Scores were crushed to death on the steep and narrow hill path leading to the temple and many bodies were charred, witnesses and officials said.

Many women and children were among the nearly 300 people crushed or burned to death, officials said.

"Police are set to go there now in the morning for an inspection in daylight and it is very likely we may find more bodies in some of the burned shops," a police officer told Reuters.

"Our initial focus is on the relief work and only after the official enquiry is completed can we say with certainty what the exact sequence of events was," he said.

Witnesses said the stampede started at around midday after pilgrims slipped on the temple's steep stone steps, which were wet from coconut juice spilled from fruit presented as offerings to the local deity, Kalubai.

This led to rioting by pilgrims, sparking a fire in nearby food stalls and shops selling flowers, sweets and food.

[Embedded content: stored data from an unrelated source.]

/-- The target operation table: every tag is below 32 and in use once, each class keeps its cap (R71), and the SIZE of the
link, on tag 0, is outstanding only while the link is not UP, and then alone; while the RESET_DONE wait runs the link is not
UP and nothing is outstanding (R97, R98). -/
def TransferEngine.tableOk (te : TransferEngine) : Prop :=
  ((te.ops.map TargetOp.face).map fun f => f.1).Nodup ∧ (∀ f ∈ te.ops.map TargetOp.face, f.1 < 32) ∧
    te.held (fun f => decide (f.2.1 = .host .A)) ≤ 14 ∧ te.held (fun f => decide (f.2.1 = .host .B)) ≤ 14 ∧
    te.held (fun f => decide (f.2.1 = .background)) ≤ 8 ∧
    te.held (fun f => decide (f.2.1 = .journal) && f.2.2.1) ≤ 1 ∧
    te.held (fun f => decide (f.2.1 = .journal) && !f.2.2.1) ≤ 1 ∧
    (∀ f ∈ te.ops.map TargetOp.face, f.2.2.2 = decide (te.link ≠ .up)) ∧
    (∀ f ∈ te.ops.map TargetOp.face, f.2.2.2 = true → f.1 = 0) ∧
    (te.resetWait = true → te.link ≠ .up ∧ te.ops.map TargetOp.face = [])

/-- The Overlay Table holds at most one entry per grain, in ascending grain order, and every entry meets the mask conditions
(R20, R21). -/
def OverlayUnit.tableOk (o : OverlayUnit) : Prop :=
  (o.table.map (·.grain)).Pairwise (· < ·) ∧ ∀ e ∈ o.table, maskConditions e.slot e.present e.lost = true

/-- How often a slot stands among the FREE, RESERVED, BOUND, PENDING_FREE and RETIRED slots (R25). -/
def State.placesOf (s : State) (n : Nat) : Nat :=
  s.ov.ring.count n + s.reservedSlots.count n + s.boundSlots.count n + (s.ov.pendingFree.map (·.slot)).count n +
    s.ov.retired.count n

/-- Every slot of the pool is in exactly one of the five states, and no other number is in any (R20, R25). -/
def State.slotsOk (s : State) : Prop := ∀ n, s.placesOf n = if n < s.ov.slots then 1 else 0

/-- A relocation holds a new slot only while an attempt that has not failed stands (R90 to R94). -/
def Reloc.slotOk (r : Reloc) : Prop := r.newSlot.isSome = true → (r.stage = .copying ∨ r.stage = .writing) ∧ r.failed = false

/-- A grain has at most one relocation (R88), and each holds a new slot only while it may. -/
def TransferEngine.relocsOk (te : TransferEngine) : Prop :=
  (te.relocs.map (·.grain)).Nodup ∧ ∀ r ∈ te.relocs, r.slotOk

/-- What a mount has rebuilt: one entry per grain, in order, each meeting the mask conditions and naming a slot of the layout;
retired slots of the layout, each once; and order numbers that rise (R140, R141). -/
def Holding.rebuiltOk (h : Holding) : Prop :=
  (h.table.map (·.entry.grain)).Pairwise (· < ·) ∧
    (∀ x ∈ h.table, maskConditions x.entry.slot x.entry.present x.entry.lost = true ∧
      (∀ n, x.entry.slot = some n → n < h.slots) ∧ x.order < h.order) ∧
    (h.table.map (·.order)).Nodup ∧ h.retired.Nodup ∧ ∀ n ∈ h.retired, n < h.slots

/-- What a mount has rebuilt is well formed and fits into the Overlay Table (R20, R140, R141). -/
def Holding.tableOk (h : Holding) : Prop := h.rebuiltOk ∧ h.table.length ≤ 16384

/-- A grain has at most one reservation, and no record stands twice among its holder and its sharers (R27). -/
def OverlayUnit.reservationsOk (o : OverlayUnit) : Prop :=
  (o.reservations.map (·.grain)).Nodup ∧ ∀ r ∈ o.reservations, (r.holder :: r.sharers).Nodup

"There are more than a hundred dead bodies lying around and dozens of others have already been sent down to Wai by bus," an Asian News International television reporter at the scene told Reuters late on Tuesday.

"It is utter mayhem here. The sheds are still smoldering."

Disheveled and mangled bodies were lined up as tin-roofed stalls smoldered near the temple and adjoining settlement, situated on the craggy hilltop about 4,000 ft high.

The 300-year-old temple is popular among lower caste Hindus who undertake the annual pilgrimage on the full-moon day in January and participate in a 24-hour-long festival that includes ritual animal sacrifices to the goddess.

In 2003, more than 32 people died at a stampede in Nasik, another town in western Maharashtra state, during the Kumbh Mela, or Grand Pitcher festival.